Background: Acute kidney injury (AKI), with a high morbidity and mortality, is recognized as a risk factor for chronic kidney disease (CKD). AKI-CKD transition has been regarded as one of the most pressing unmet needs in renal diseases. Recently, studies have showed that salt inducible kinase 1 (SIK1) plays a role in epithelial-mesenchymal transition (EMT) and inflammation, which are the hallmarks of AKI-CKD transition. However, whether SIK1 is involved in AKI-CKD transition and by what mechanism it regulates AKI-CKD transition remains unknown.
Methods: We firstly detected the expression of SIK1 in kidney tissues of AKI patients and AKI mice by immunohistochemistry staining, and then we established Aristolochic acid (AA)-induced AKI-CKD transition model in C57BL/6 mice and HK2 cells. Subsequently, we performed immunohistochemistry staining, ELISA, real-time PCR, Western blot, immunofluorescence staining and Transwell assay to explore the role and underlying mechanism of SIK1 on AKI-CKD transition.

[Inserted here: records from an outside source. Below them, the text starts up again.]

-- ==== Sys2Proof/Laws/Memory.lean ====
section
/-! SUPPORT. The laws of the frame-buffer memory: read after write, frames, and the canonical form, by byte and by word. -/

namespace Sys2Proof.Machine

/-! ### Bytes -/

@[simp] theorem Memory.read_nil (a : Nat) : Memory.read [] a = none := rfl

theorem Memory.read_cons (k : Nat) (b : Byte) (m : Memory) (a : Nat) :
    Memory.read ((k, b) :: m) a = if k = a then some b else Memory.read m a := rfl

@[simp] theorem Memory.read_write_same (m : Memory) (a : Nat) (v : Byte) : (Memory.write m a v).read a = some v := by
  induction m with
  | nil => simp [Memory.write, Memory.read]
  | cons e m ih =>
    obtain ⟨k, b⟩ := e
    simp only [Memory.write]
    split
    · simp [Memory.read]
    · split
      · simp [Memory.read]
      · rename_i h
        simp [Memory.read, ih, Ne.symm h]

theorem Memory.read_write_ne (m : Memory) {a c : Nat} (v : Byte) (h : c ≠ a) :
    (Memory.write m a v).read c = m.read c := by
  induction m with
  | nil => simp [Memory.write, Memory.read, Ne.symm h]
  | cons e m ih =>
    obtain ⟨k, b⟩ := e
    simp only [Memory.write]
    split
    · simp [Memory.read, Ne.symm h]
    · split
      · rename_i hk
        subst hk
        simp [Memory.read, Ne.symm h]
      · simp [Memory.read, ih]

/-- A byte written reads back, every other byte is as before. -/
theorem Memory.read_write (m : Memory) (a c : Nat) (v : Byte) :
    (Memory.write m a v).read c = if c = a then some v else m.read c := by
  split
  · rename_i h; subst h; simp
  · rename_i h; exact Memory.read_write_ne m v h

theorem Memory.above_mono {lo hi : Nat} (h : lo ≤ hi) : ∀ {m : Memory}, m.above hi = true → m.above lo = true
  | [], _ => rfl
  | (k, _) :: m, hm => by
    simp only [Memory.above, Bool.and_eq_true, decide_eq_true_eq] at hm ⊢
    exact ⟨by omega, Memory.above_mono h hm.2⟩

theorem Memory.above_write {lo : Nat} (a : Nat) (v : Byte) (ha : lo < a) :
    ∀ {m : Memory}, m.above lo = true → (m.write a v).above lo = true
  | [], _ => by simp [Memory.write, Memory.above, ha]
  | (k, b) :: m, hm => by
    simp only [Memory.above, Bool.and_eq_true, decide_eq_true_eq] at hm
    simp only [Memory.write]
    split
    · simp [Memory.above, ha, hm.1, hm.2]
    · split
      · simp [Memory.above, ha, hm.2]
      · simp [Memory.above, hm.1, Memory.above_write a v ha hm.2]

/-- A write keeps the canonical form. -/
theorem Memory.wf_write (a : Nat) (v : Byte) : ∀ {m : Memory}, m.wf = true → (m.write a v).wf = true
  | [], _ => rfl
  | (k, b) :: m, hm => by
    simp only [Memory.wf, Bool.and_eq_true] at hm
    simp only [Memory.write]
    split
    · rename_i h
      simp [Memory.wf, Memory.above, h, hm.1, hm.2, Memory.above_mono (Nat.le_of_lt h) hm.1]
    · split
      · rename_i h
        subst h
        simp [Memory.wf, hm.1, hm.2]
      · rename_i h1 h2
        have hk : k < a := by omega
        simp [Memory.wf, Memory.above_write a v hk hm.1, Memory.wf_write a v hm.2]

@[simp] theorem Memory.wf_nil : Memory.wf [] = true := rfl

/-- The memory after reset is in canonical form. -/
theorem State.reset_mem_wf : State.reset.mem.wf = true := rfl

/-! ### Frame-buffer words -/

theorem fbRead_eq_some {m : Memory} {n : Nat} {p : Rgb8} :
    fbRead m n = some p ↔
      m.read (fbAddr n + 2) = some p.r ∧ m.read (fbAddr n + 1) = some p.g ∧ m.read (fbAddr n) = some p.b := by
  unfold fbRead
  split
  · rename_i r g b hr hg hb
    constructor
    · intro h
      cases h
      exact ⟨hr, hg, hb⟩
    · rintro ⟨h1, h2, h3⟩
      rw [hr] at h1; rw [hg] at h2; rw [hb] at h3
      cases h1; cases h2; cases h3
      rfl
  · rename_i hno
    constructor
    · intro h; cases h
    · rintro ⟨h1, h2, h3⟩
      exact absurd h3 (hno _ _ _ h1 h2)

/-- Which byte a word write leaves where. -/
theorem Memory.read_fbWrite (m : Memory) (n : Nat) (p : Rgb8) (a : Nat) :
    (fbWrite m n p).read a =
      if a = fbAddr n + 2 then some p.r
      else if a = fbAddr n + 1 then some p.g
      else if a = fbAddr n then some p.b
      else m.read a := by
  simp only [fbWrite, Memory.read_write]

/-- A word write changes no byte outside the word. -/
theorem Memory.read_fbWrite_outside (m : Memory) (n : Nat) (p : Rgb8) {a : Nat}
    (h : a < fbAddr n ∨ fbAddr n + 2 < a) : (fbWrite m n p).read a = m.read a := by
  rw [Memory.read_fbWrite, if_neg (by omega), if_neg (by omega), if_neg (by omega)]

@[simp] theorem fbRead_fbWrite_same (m : Memory) (n : Nat) (p : Rgb8) : fbRead (fbWrite m n p) n = some p := by
  rw [fbRead_eq_some]
  simp [Memory.read_fbWrite]

theorem fbRead_congr {m m' : Memory} {n : Nat}
    (h : ∀ a, fbAddr n ≤ a → a ≤ fbAddr n + 2 → m'.read a = m.read a) : fbRead m' n = fbRead m n := by
  unfold fbRead
  rw [h _ (by omega) (by omega), h _ (by omega) (by omega), h _ (by omega) (by omega)]

theorem fbRead_fbWrite_ne (m : Memory) {n k : Nat} (p : Rgb8) (h : k ≠ n) : fbRead (fbWrite m n p) k = fbRead m k := by
  apply fbRead_congr
  intro a h1 h2
  apply Memory.read_fbWrite_outside
  unfold fbAddr at *
  omega

/-- A word written reads back, every other word is as before (20_memory.md R69). -/
theorem fbRead_fbWrite (m : Memory) (n k : Nat) (p : Rgb8) :
    fbRead (fbWrite m n p) k = if k = n then some p else fbRead m k := by
  split
  · rename_i h; subst h; simp
  · rename_i h; exact fbRead_fbWrite_ne m p h

@[simp] theorem fbRead_nil (n : Nat) : fbRead [] n = none := rfl

/-- A word write keeps the canonical form. -/
theorem wf_fbWrite {m : Memory} (n : Nat) (p : Rgb8) (h : m.wf = true) : (fbWrite m n p).wf = true :=
  Memory.wf_write _ _ (Memory.wf_write _ _ (Memory.wf_write _ _ h))

end Sys2Proof.Machine
end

Results: The expression of SIK1 was down-regulated in AKI patients, AKI mice, AA-induced AKI-CKD transition mice, and HK2 cells. Functional analysis revealed that overexpression of SIK1 alleviated AA-induced AKI-CKD transition and HK2 cells injury in vivo and in vitro. Mechanistically, we demonstrated that SIK1 mediated AA-induced AKI-CKD transition by regulating WNT/β-catenin signaling, the canonical pathway involved in EMT, inflammation and renal fibrosis. In addition, we discovered that inhibition of WNT/β-catenin pathway and its downstream transcription factor Twist1 ameliorated HK2 cells injury, delaying the progression of AKI-CKD transition.
Conclusions: Our study demonstrated, for the first time, a protective role of SIK1 in AKI-CKD transition by regulating WNT/β-catenin signaling pathway and its downstream transcription factor Twist1, which will provide novel insights into the prevention and treatment AKI-CKD transition in the future.
Keywords: AA; AKI-CKD transition; SIK1; Twist1; Wnt/β-catenin.